Tuesday, September 29, 2015

Book Blurb... Goodbye Piccadilly

Hello lovely readers,

Last week I finished the book Goodbye Piccadilly by Cynthia Harrod-Eagles. I have read a few books of Cynthia Harrod-Eagles in her "Morland Dynasty" series which range from the Renaissance to the 1920s time period, so you can find a time period you can enjoy. You will probably not be surprised but I like the books set in the Edwardian Period to the 1920s... so I was intrigued when I saw she is writing a series just about World War I.

The story is mostly set around the Hunter family... who are middle class with the husband working as a banker and the wife stays at home to mind the household and servants. The story starts off a little slow and what is happening in mainland Europe is just in the back ground. My main criticism of the story is that their are a lot of characters. While there are the Hunters and their 5 maybe 6 kids, there is also their servants, Mr. Hunter's sister and her own plot line. I am hoping as this is a series that we will get to see all these characters plots unfold and it won't be fruitless to keep track of their stories.

The two characters I was most interested in were the Hunter daughters Diana and Sadie. Diana is casted as the beauty of the village who has lots of suitors but her focus is on Charles Wroughton, who is the oldest son of the Earl. While Charles is in good position in society he is not the most social person mostly because of nerves and fear of not knowing what to say. So when he catches Diana's eyes he is actually intrigues that this beautiful girl is attracted to him. Of course his family thinks she is just a fortune hunter... and while that might be a bit true she is honestly interested in him.

The next daughter Sadie, is sixteen and loves horse and actually doesn't want to be out in society for her only destiny to be marriage. She gets a position (most likely volunteer) to help ride horses in order to get them ready for soldiers and begins a crush on the veterinarian.  I hope in the other books she will be able to develop and do real war work.

I also hope in the other books they will develop David, the oldest son of the Hunters, who enlisted in the army a few days after the war.

Outside of the Hunter family is the Hunter family servants. Ethel the young housemaid seems a little arrogant and full of herself... she kind of reminded me of the Ethel character in Downton Abbey, I hope she won't suffer the same fate.

I will be honest this book was not that thick (only 392 pages) but it did take me a bit to get through it... I don't think it was honestly the books fault. I love the history this book included it provided me valuable insights into English society at the beginning of WWI. For example: Charles Wroughton is not allowed to write to Diana herself, he has to write to her mother.
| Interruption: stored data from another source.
-- ==== Sys2Proof/Config.lean ====
section
/-! DEFINITION. What an implementation of SBR fixes: the named parameters of 00_scope.md R8, with the
values the spec takes. They are not state (R18) and never change (R21). -/

namespace Sys2Proof

/-- `CMD_IDX_BITS`, the widths in bits of the index fields of a command word (R8, D1). -/
structure CmdIdxBits where
  /-- The bit index of `GETBIT` and `SETBIT`. -/
  index : Nat
  /-- The byte offset of `SHIFTWIN`. -/
  offset : Nat
  /-- The length of `DECODE`. -/
  length : Nat
deriving DecidableEq, Repr

/-- The parameters of R8. -/
structure Params where
  /-- `BUF_CAP`, the capacity of `BUF` in bytes; `none` is unbounded (R8, R37, D7). -/
  bufCap : Option Nat
  /-- `IDX_W`, the width of `bitIndex` in bits; `none` is unbounded (R8, R12, D7). -/
  idxW : Option Nat
  /-- `ATT_W`, the width of `alignAttempts` in bits; `none` is unbounded (R8, R13, D7). -/
  attW : Option Nat
  /-- `KEEP_BASE`: whether a consumed value word keeps the continuation base (R8, R15, D12). -/
  keepBase : Bool
  /-- `STREAM_LEN`: the input length that the sanity bound sees in the stream path, from the session at
  the moment the word is checked (R8, R100 (b), D9). -/
  streamLen : Machine.Session → Nat
  /-- `REPL`: the symbol standing for an unresolved position (R8, R107, D24). -/
  repl : Option Byte
  /-- `CMD_IDX_BITS`: the widths of the index fields of a command word (R8, R63, D1). -/
  cmdIdxBits : CmdIdxBits

/-- The values taken by R8 and 92_eei_decisions.md: unbounded buffer and counters, `KEEP_BASE = 1`,
`STREAM_LEN = bitIndex / 8`, `REPL` the unresolved marker, `CMD_IDX_BITS` 27, 23 and 28. -/
def Config.params : Params where
  bufCap := none
  idxW := none
  attW := none
  keepBase := true
  streamLen := fun s => s.bitIndex / 8
  repl := none
  cmdIdxBits := { index := 27, offset := 23, length := 28 }

/-- `MAX_MSG`, the longest message in bytes (R7). -/
abbrev Config.maxMsg : Nat := 128

/-- `SANITY_DIV`, the divisor of the sanity bound (R7, R100). -/
abbrev Config.sanityDiv : Nat := 4

/-- `WORD_BITS`, the bits of a wire word (R7). -/
abbrev Config.wordBits : Nat := 16

/-- The bits of a command word's `operand` field (R61). -/
abbrev Config.operandBits : Nat := 28

/-- The index fields have room in the operand: `SETBIT`'s beside `v = cmd[27]`, `SHIFTWIN`'s beside
`n = cmd[4:0]`, `DECODE`'s alone (R63; D1: the widths taken are "what fits in 32 bits"). -/
def Params.portFits (P : Params) : Bool :=
  decide (P.cmdIdxBits.index + 1 ≤ Config.operandBits) &&
  (decide (P.cmdIdxBits.offset + 5 ≤ Config.operandBits) &&
    decide (P.cmdIdxBits.length ≤ Config.operandBits))

end Sys2Proof
end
I mean that definitely doesn't allow for much romance. Also it gave good information on dates and other historical background like the Irish wanting Home Rule and some suffragette information. I personally love these details as they inspired my own writing so I was happy to read them but I don't think the casual reader would care for them.
As the story was about the the same period that I am currently writing about I found the story inspiring and I think I spent some of my usual commute time reading to write out scenes. Also after falling in love with Susanna Kearsley this summer I would love to find an author who wrote WWI novels in her style. Do you have any suggestions?

As I said there are other books, I think only one other is out set in 1915 called Keep the Home Fire Burning but the library doesn't have it yet... so I will keep waiting to see what happens next.

Overall: I liked the story, but I could do with less characters and I don't know if the casual reader would enjoy a lot of the historical content... however I think it proves that Cynthia Harrod-Eagles has truly done her work and keeps it based in reality.